When Quota and limintrange are set, the termination pod(Unknown pod) does not return resource. 

Version-Release number of selected component (if applicable):

# oc version
oc v3.5.5.5
kubernetes v1.5.2+43a9be4
features: Basic-Auth GSSAPI Kerberos SPNEGO

Server https://pasmaster.lotte.cloud:8443
openshift v3.5.5.5
kubernetes v1.5.2+43a9be4

-----------------------------------------------------------------------------
# openshift version
openshift v3.5.5.5
kubernetes v1.5.2+43a9be4
etcd 3.1.0

-----------------------------------------------------------------------------
# docker version
Client:
 Version:         1.12.6
 API version:     1.24
 Package version: docker-common-1.12.6-16.el7.x86_64
 Go version:      go1.7.4
 Git commit:      3a094bd/1.12.6
 Built:           Tue Mar 21 13:30:59 2017
 OS/Arch:         linux/amd64

Server:
 Version:         1.12.6
 API version:     1.24
 Package version: docker-common-1.12.6-16.el7.x86_64
 Go version:      go1.7.4
 Git commit:      3a094bd/1.12.6
 Built:           Tue Mar 21 13:30:59 2017
 OS/Arch:         linux/amd64

-----------------------------------------------------------------------------
# kubectl version
Client Version: version.Info{Major:"1", Minor:"5", GitVersion:"v1.5.2+43a9be4", GitCommit:"43a9be4", GitTreeState:"clean", BuildDate:"2017-04-08T04:31:22Z", GoVersion:"go1.7.4", Compiler:"gc", Platform:"linux/amd64"}
Server Version: version.Info{Major:"1", Minor:"5", GitVersion:"v1.5.2+43a9be4", GitCommit:"43a9be4", GitTreeState:"clean", BuildDate:"2017-04-08T04:31:22Z", GoVersion:"go1.7.4", Compiler:"gc", Platform:"linux/amd64"}

How reproducible:


Steps to Reproduce:
1.
2.
3.

Actual results:


Expected results:


Additional info:

Comment 1 Derek Carr 2017-05-26 19:49:36 UTC

At this time, quota only ignores pods that have reached a terminal state.  I am apprehensive to exclude pods that have not reached a terminal state.

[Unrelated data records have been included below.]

/-- Objects drawn in order into the line (R155, R159): `t` is the time spent, `avail` the time the draw unit has. Answers the
line, the objects dropped for time, the error flag and the time. -/
def drawObjs (p l : Nat) (avail : Option Nat) :
    Nat → List (Obj × Nat × Nat) → List Px → State → List Px × List (Obj × Nat × Nat) × Bool × Nat × State
  | t, [], row, s => (row, [], false, t, s)
  | t, (o, x0, x1) :: rest, row, s =>
    let w := x1 - x0 + 1
    let (setup, rate) := if o.affine then (16, 1) else (8, 4)
    let big := o.affine && 16384 < o.h * o.stride
    let (k, s) := s.fresh
    let full := setup + (w + rate - 1) / rate + if big then Config.harpWait k else 0
    let late := avail.any fun a => a < t + full
    let drawn := (avail.getD 0 - t - setup) * rate
    let shown := if late then min w (if big then min drawn (Config.harpShown k) else drawn) else w
    let aff := (((s.harpRun p).caps.find? fun c => c.index == o.index).elim [] (·.aff))
    let (ps, e, s) := readAll (fun i s => objPx p o aff l (x0 + i) s) (List.range shown) s
    let row := row.zipIdx.map fun q => if x0 ≤ q.2 ∧ q.2 < x0 + shown then underPx q.1 (ps.getD (q.2 - x0) Px.clear) else q.1
    if e then (row, [], true, t + full, s)
    else if late then (row, (o, x0, x1) :: rest, false, avail.getD 0, s)
    else drawObjs p l avail (t + full) rest row s

/-- The Harp's enable for line `l` of pipe `p`: line-0 work already follows a new value (R168). A value set
after the line-0 point and before the frame start finds no line-0 work done, and line 0 of that frame shows no objects (DESIGN
CHOICE, assumption 162). -/
def State.harpEn (s : State) (p l : Nat) : Bool :=
  if l = 0 then s.flag (F.harpPipeCtl_EN p) else s.latFlag (F.harpPipeCtl_EN p)

/-- The object layer of pipe `p` underruns (R161). -/
def harpUnderrun (p : Nat) (zero : Bool) (s : State) : State :=
  onHarp p (fun r => { r with stopped := true, work := none, ready := none }) (harpFlag p 2 zero s)

/-- Scan, selection and draw of line `l` of pipe `p` (R156 to R162). -/
def harpWork (p l scanWait : Nat) (avail : Option Nat) (s : State) : State :=
  let zero := s.ahead p l
  let all := ((List.range 4096).filter fun i => s.flag (F.harpObjCtl_EN i) || (s.harpRun p).caps.any fun c => c.index == i)
  let objs := (all.map (s.objAt p)).filter fun o => o.fld 0 0 1 == 1 && bitAt (o.fld 0 24 8) p
  let hits := objs.filterMap fun o => (o.extent (s.hactive p) (s.vactive p) l).map fun e => (o, e.1, e.2)
  let s := if hits.any fun h => h.1.bad p s then harpFlag p 3 zero s else s
  let (sel, drop, units) := selectUnits 0 (drawSort (hits.filter fun h => !h.1.bad p s))
  let s := dropObjs p 0 zero drop s
  let s := s.forL sel fun o s => capture p o.1 s
  let s := onHarp p (fun r => if zero then { r with nxtUnits := max r.nxtUnits units } else { r with units := max r.units units }) s
  let (row, late, e, t, s) := drawObjs p l avail 0 sel (List.replicate (s.hactive p) Px.clear) s
  if e then harpUnderrun p zero s
  else
    let s := dropObjs p 1 zero late s
    let c := scanWait + 128 + t
    onHarp p (fun r =>
      let r := if zero then { r with nxtCyc := max r.nxtCyc c } else { r with cyc := max r.cyc c }
      { r with work := none, ready := some ⟨l, 0, row⟩ }) s

/-- HARP_SCAN: the work in progress for pipe `p` is done (R156). `scanWait` is the wait for the evaluator, `avail` the time the
draw unit has until the deadline, none when it is enough. Line-0 work waits for a staging copy. -/
def execHarpScan (p : Fin 8) (scanWait : Nat) (avail : Option Nat) (s : State) : Out :=
  .next (match (s.harpRun p.val).work with
    | some l => if l = 0 && (s.harpRun p.val).stage.isSome then s else harpWork p.val l scanWait avail s
    | none => s)

/-- The deadline of line `l`: work not done by then is dropped (R156, R159). Work whose scan has not run by then selects from
the contexts as they stand, and all it selects is dropped for time, its work time 128 cclk (DESIGN CHOICE, assumption 159). -/
def harpDeadline (p l : Nat) (s : State) : State :=
  if (s.harpRun p).work == some l then harpWork p l 0 (some 0) s else s

/-- The Harp's work for line `l` starts; the captures are released with the line-0 work (R156, R158, R161). What line-0 work
discarded by a late latch has booked stays booked (DESIGN CHOICE, assumption 161). -/
def harpStart (p l : Nat) (s : State) : State :=
  let s := if l = 0 then onHarp p (fun r => { r with caps := [], stopped := false }) s else s
  if l < s.vactive p && s.harpEn p l && !(s.harpRun p).stopped then onHarp p (fun r => { r with work := some l, ready := none }) s
  else onHarp p (fun r => { r with work := none, ready := none }) s

/-! ### The staging copy (R164) -/

/-- At a latch the staging copy starts, with the registers as they stand (R164). It replaces a copy of the pipe that still
runs, which then raises no HARP_STAGED (DESIGN CHOICE, assumption 160). -/
def stageStart (p : Nat) (s : State) : State :=
  let count := s.rd (F.harpPipeStage_COUNT p)
  let acount := s.rd (F.harpPipeStageAff_AFF_COUNT p)
  if count = 0 ∧ acount = 0 then s
  else onHarp p (fun r => { r with stage := some (s.rd (F.harpPipeStageAddr_ADDR p), s.rd (F.harpPipeStage_FIRST p), count,
                                                  s.rd (F.harpPipeStageAff_AFF_FIRST p), acount) }) s

/-- A context written whole, outside the gates. -/
def putCtx (i : Nat) (d : List Byte) (s : State) : State := s.forN 8 fun w s => wrAll (ctxFlds i w) (fieldAt d (4 * w) 4) s

/-- An affine set written whole. -/
def putAff (a : Nat) (d : List Byte) (s : State) : State := s.forN 3 fun w s => wrAll (affFlds a w) (fieldAt d (4 * w) 4) s

/-- Items of a staging table copied in order until a read fails. -/
def stageItems (p size : Nat) (put : Nat → List Byte → State → State) : Nat → Nat → Nat → State → Bool × State
  | 0, _, _, s => (false, s)
  | n + 1, addr, i, s =>
    let (d, e, s) := memRead (.harp (Fin.ofNat 8 p)) addr size s
    if e then (true, s) else stageItems p size put n (addr + size) (i + 1) (put i d s)

/-- HARP_STAGE_DONE: the copy ends, complete or at its first failed read (R164). -/
def execHarpStageDone (p : Fin 8) (s : State) : Out :=
  .next (match (s.harpRun p.val).stage with
    | none => s
    | some (addr, first, count, afirst, acount) =>
      let (e, s) := stageItems p.val 32 putCtx count addr first s
      let (e, s) := if e then (true, s) else stageItems p.val 16 putAff acount (addr + 32 * count) afirst s
      let s := s.wr (F.harpPipeLaststage_STAMP p.val) s.now
      let s := if e then harpFlag p.val 4 false s else s
      let was := (s.harpRun p.val).staged
      let s := onHarp p.val (fun r => { r with stage := none, staged := true }) s
      if was then s else raise 148 s)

Comment 2 Derek Carr 2017-05-26 20:35:11 UTC

I am going to propose a PR in upstream kubernetes to account for this behavior.

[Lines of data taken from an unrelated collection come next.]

/-- Every class-0 source and its extent (R244). -/
def State.c0Extents (s : State) : List (Nat × Nat) :=
  let eng := ((List.range 32).filter fun n => (s.plane n).pipe.isSome && s.planeClass0 n).flatMap fun n =>
    s.planeExtents n (s.rd (F.planeBase_ADDR n)) (s.rd (F.planeBase2_ADDR n))
  let safe := (List.range 8).flatMap fun p => ((List.range 2).filter (s.safeOn p)).map fun j =>
    (s.lat (F.safeBase_ADDR p j),
     safeExtent (s.lat (F.safeSize_W p j)) (s.lat (F.safeSize_H p j)) (s.lat (F.safeStride_BYTES p j)))
  let tables := ((List.range 8).filter fun p => s.pipeOn p && s.tableLatched p).map fun p => (s.lat (F.rindExpBase_ADDR p), 8192)
  let raced := ((List.range 16).filter fun n => s.flag (F.streamCtl_EN n) && s.flag (F.streamCtl_RACED n)).map fun n =>
    (s.landSlot n 0, s.landLines n * s.rd (F.streamStride_BYTES n))
  (eng ++ safe ++ tables ++ raced).filter fun e => e.2 != 0

/-- The interleave groups that hold a byte of an extent's Vat part (R244). -/
def State.groupsOf (s : State) (e : Nat × Nat) : List Nat :=
  let lo := max e.1 vatBase - vatBase
  let hi := min (e.1 + e.2) (vatBase + 0x10000000) - vatBase
  let span := s.groupSize * 0x400000
  if hi ≤ lo then [] else (List.range ((hi - 1) / span - lo / span + 1)).map (· + lo / span)

/-- A class-0 condition is broken: 0 RESIDENCY, 1 BANK, 2 TJ, which fewer than 6 valid sensors break too (R244, R464). -/
def State.condBroken (s : State) (c : Nat) : Bool :=
  match c with
  | 0 => s.c0Extents.any fun e => e.1 < vatBase || vatBase + 0x10000000 < e.1 + e.2
  | 1 =>
    let w := s.groupSize
    s.c0Extents.any fun e => (s.groupsOf e).any fun g => (List.range w).any fun i =>
      s.rd (F.vatBankStatus_PWR (g * w + i)) != 0 || s.rd (F.vatBankStatus_HEALTH (g * w + i)) != 0
  | _ => ((List.range 12).filter fun i => s.flag (F.cellarTemp_VALID i)).length < 6
    || (List.range 12).any fun i => s.flag (F.cellarTemp_VALID i)
      && (signedAt 16 (s.rd (F.cellarTemp_TEMP i)) < (-640 : Int) || (2400 : Int) < signedAt 16 (s.rd (F.cellarTemp_TEMP i)))

/-- The bit of RIND_C0_COND that shows a condition broken. -/
def condFld (c : Nat) : Fld :=
  match c with
  | 0 => F.rindC0Cond_RESIDENCY
  | 1 => F.rindC0Cond_BANK
  | _ => F.rindC0Cond_TJ

/-- RIND_C0_COND as a word. -/
def State.condBits (s : State) : Nat :=
  s.rd F.rindC0Cond_RESIDENCY + s.rd F.rindC0Cond_BANK * 2 + s.rd F.rindC0Cond_TJ * 4

/-- RIND_C0_COND_SET: a condition that is broken sets its bit (R246). -/
def execRindC0CondSet (c : Fin 3) (s : State) : Out :=
  .next (if s.condBroken c.val && !s.flag (condFld c.val) then
    let s := s.set1 (condFld c.val)
    let s := s.forN 8 fun p s => onRind p (fun q => { q with cond := true }) s
    logEvent 0x0501 2 s.condBits 0 (raise 208 s)
  else s)

/-- RIND_C0_COND_CLEAR: a condition that holds again clears its bit (R246). -/
def execRindC0CondClear (c : Fin 3) (s : State) : Out := .next (if s.condBroken c.val then s else s.clr (condFld c.val))

/-! ### The class-0 report (R247, R248) -/

/-- Pipe `p` has a class-0 layer (R247). -/
def State.pipeClass0 (s : State) (p : Nat) : Bool :=
  (s.planesOf p).any s.planeClass0 || (List.range 2).any (s.safeOn p)

/-- The raced engines of pipe `p`, with their streams. -/
def State.racedOf (s : State) (p : Nat) : List (Nat × Nat) :=
  ((s.planesOf p).filter fun n => s.planeSel n == 2).map fun n => (n, s.planeStream n)

/-- The latency of part 3 of R243 was exceeded: MAXLAT above 2T + 12 µs. -/
def State.lateBeyond (s : State) (p n : Nat) : Bool :=
  2 * s.htotal p * 1000000000 + 12000 * s.pipeHz p < (s.plane n).latency.getD 0 * 10 * s.pipeHz p

/-- A breach of part `part` of R243 on pipe `p`, counted by the fault manager and notified with kind 0xFF (R248, R567). -/
def breach (p part : Nat) (s : State) : State :=
  notify 0x8002 0xFF00 0 <| logEvent 0x0502 3 p part
    (raise 209 { s.inc F.rindC0Breaches_COUNT with fault := { s.fault with breaches := s.fault.breaches + 1 } })

/-- A raced engine's frame had a MINSLACK above 1,600 cclk (R247). -/
def State.slackBeyond (s : State) (n : Nat) : Bool := decide (1600 < (s.plane n).slack.getD 0)

/-- The lines of pipe `p`'s ending frame that were replaced (R219, R247). -/
def State.replacedIn (s : State) (p : Nat) : Nat := ((s.rindRun p).raced.map fun e => (s.plane e.1).replaced).sum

If a pod is in a non-terminal state, and has a deletion stamp, and the pod.status.reason is NodeLost, quota could ignore it.

Comment 3 Derek Carr 2017-05-26 21:08:36 UTC

Opened upstream PR:
https://github.com/kubernetes/kubernetes/pull/46542

I am inclined to do something more generically that handles any pod stuck terminating scenario.  For example, quota could ignore any pod whose marked for deletion and the current observed time > grace period.  In this model, the quota system would release the quota after that interval + [quota sync interval].

Comment 4 Derek Carr 2017-05-31 15:54:07 UTC

The quota system is working as designed today by counting all pods not in a terminal state (i.e. its phase is not succeeded or failed).

I have opened a PR to try to augment the quota system to handle scenarios where a pod is stuck terminating for extenuating situations as described here.  I am not marking this as a 3.6 release blocker, but will try to get the feature enhanced in the Kubernetes 1.7+ release cycles.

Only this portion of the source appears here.